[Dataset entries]
-- ==== Sys2Proof/Tests/Slice0.lean ====
section
/-! SUPPORT. Small tests, their expected results from spec/95_test_vectors.md (the vector named in each comment) or worked
out by hand from the encoding tables of spec/30_encoding.md; then one witness for the hypotheses of each obligation that
has hypotheses. -/

namespace Sys2Proof.Tests

open Sys2Proof.Machine Sys2Proof.Claims

/-- The next state, if there is one. -/
def after : Host.Outcome State Fault Refusal → Option State
  | .next s => some s
  | .fault _ => none
  | .refused _ => none

/-- What an instruction answers. -/
def answer (i : Instr) (s : State) : Option (Option Response) := (after (exec i s)).map (·.resp)

/-- BUF and `pend` after an instruction. -/
def left (i : Instr) (s : State) : Option (List Byte × Pend) := (after (exec i s)).map fun t => (t.buf, t.pend)

/-- So many zero bytes, never written out. -/
@[irreducible] def zeros (n : Nat) : List Byte := List.replicate n 0

theorem zeros_length (n : Nat) : (zeros n).length = n := by
  unfold zeros
  exact List.length_replicate

/-- The block after reset with bytes in BUF. -/
def buffered (bytes : List Byte) : State := { State.reset with buf := bytes }

/-- The same with a pending extraction. -/
def waiting (p : Pend) (bytes : List Byte) : State := { State.reset with buf := bytes, pend := p }

/-- A block under the cursor. -/
def reading (blk : List Byte) (cursor : Word32) : State := { State.reset with blk := blk, cursor := cursor }

/-! ### The records and frames the vectors use -/

def recF1 : List Byte :=
  [0x40, 0x7B, 0xE3, 0x85, 0x54, 0x64, 0x7D, 0xC7, 0xF0, 0x43, 0xD4, 0x6D, 0x19, 0xC2, 0xFF, 0xFF, 0xFF, 0xFF]
def recE : List Byte :=
  [0xFF, 0xFF]
def recC1 : List Byte :=
  [0x80, 0x39, 0x00, 0x05, 0xFF, 0x5F, 0xF2, 0x00]
def recC2 : List Byte :=
  [0x83, 0xFF, 0xFF, 0xFF, 0x00, 0x40, 0x0F, 0xFF]
def recP : List Byte :=
  [0x7C, 0x00, 0xFF, 0xFF, 0x93, 0xA7, 0xFF, 0xFF, 0x7F, 0xFF, 0x00, 0x00, 0x80, 0x00, 0x00, 0x00, 0x00, 0x00]
def recC3 : List Byte :=
  [0x80, 0x00, 0x00, 0x01, 0x00, 0x7F, 0xF0, 0x05]
def frameE1 : List Byte :=
  [0xA0, 0xA1, 0x00, 0x01, 0x02, 0x02, 0x0D, 0x0A]
def frameE3 : List Byte :=
  [0xA0, 0xA1, 0x00, 0x02, 0x83, 0x02, 0x81, 0x0D, 0x0A]
def frameE7 : List Byte :=
  [0xA0, 0xA1, 0x00, 0x03, 0x05, 0x0D, 0x0A, 0x02, 0x0D, 0x0A]
/-- Vector D2. -/
def fixF1 : Fix := ⟨false, 123, 901, 345678, BitVec.ofInt 32 (-264012345), BitVec.ofInt 32 (432198765), BitVec.ofInt 32 (-1)⟩
/-- Vector D3. -/
def fixC1 : Fix := ⟨false, 57, 901, 345683, BitVec.ofInt 32 (-264012348), BitVec.ofInt 32 (432199276), BitVec.ofInt 32 (-513)⟩

/-! ### Well-formedness: what each check refuses -/

/-- R53: a block of `2^32` bytes is no operand; one byte less is. -/
theorem test_wellFormed_parse :
    (Instr.parse (zeros (2 ^ 32))).wellFormed = false ∧ (Instr.parse (zeros (2 ^ 32 - 1))).wellFormed = true := by
  simp only [Instr.wellFormed, zeros_length]
  decide

/-- R7: a frame of 65535 body bytes has no encoding; one byte less has. -/
theorem test_wellFormed_frame :
    (Instr.frame ⟨7, zeros 65535, 7⟩).wellFormed = false ∧ (Instr.frame ⟨7, zeros 65534, 7⟩).wellFormed = true := by
  simp only [Instr.wellFormed, WireFrame.wellFormed, zeros_length]
  decide

/-! ### Decoding -/

/-- R80, the eight operations. -/
theorem test_decode_operations :
    decodeRequest ⟨0x0, 2, 9, [1]⟩ = .ok (.encode 2 [1]) ∧ decodeRequest ⟨0x1, 2, 9, [1]⟩ = .ok (.decode [1]) ∧
    decodeRequest ⟨0x2, 2, 9, [1]⟩ = .ok (.append [1]) ∧ decodeRequest ⟨0x3, 2, 9, [1]⟩ = .ok .extractFrame ∧
    decodeRequest ⟨0x4, 2, 9, [1]⟩ = .ok (.extractBytes 9) ∧ decodeRequest ⟨0x5, 2, 9, [1]⟩ = .ok .cancel ∧
    decodeRequest ⟨0x6, 2, 9, [1]⟩ = .ok .clear ∧ decodeRequest ⟨0x7, 2, 9, [1]⟩ = .ok (.parse [1]) := by decide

▶ [WHAT YOU HAVE TO DO] Match on "simp": copy every line in the records that has it.

▶ [SOLUTION FOR THIS EXERCISE]
  simp only [Instr.wellFormed, zeros_length]
  simp only [Instr.wellFormed, WireFrame.wellFormed, zeros_length]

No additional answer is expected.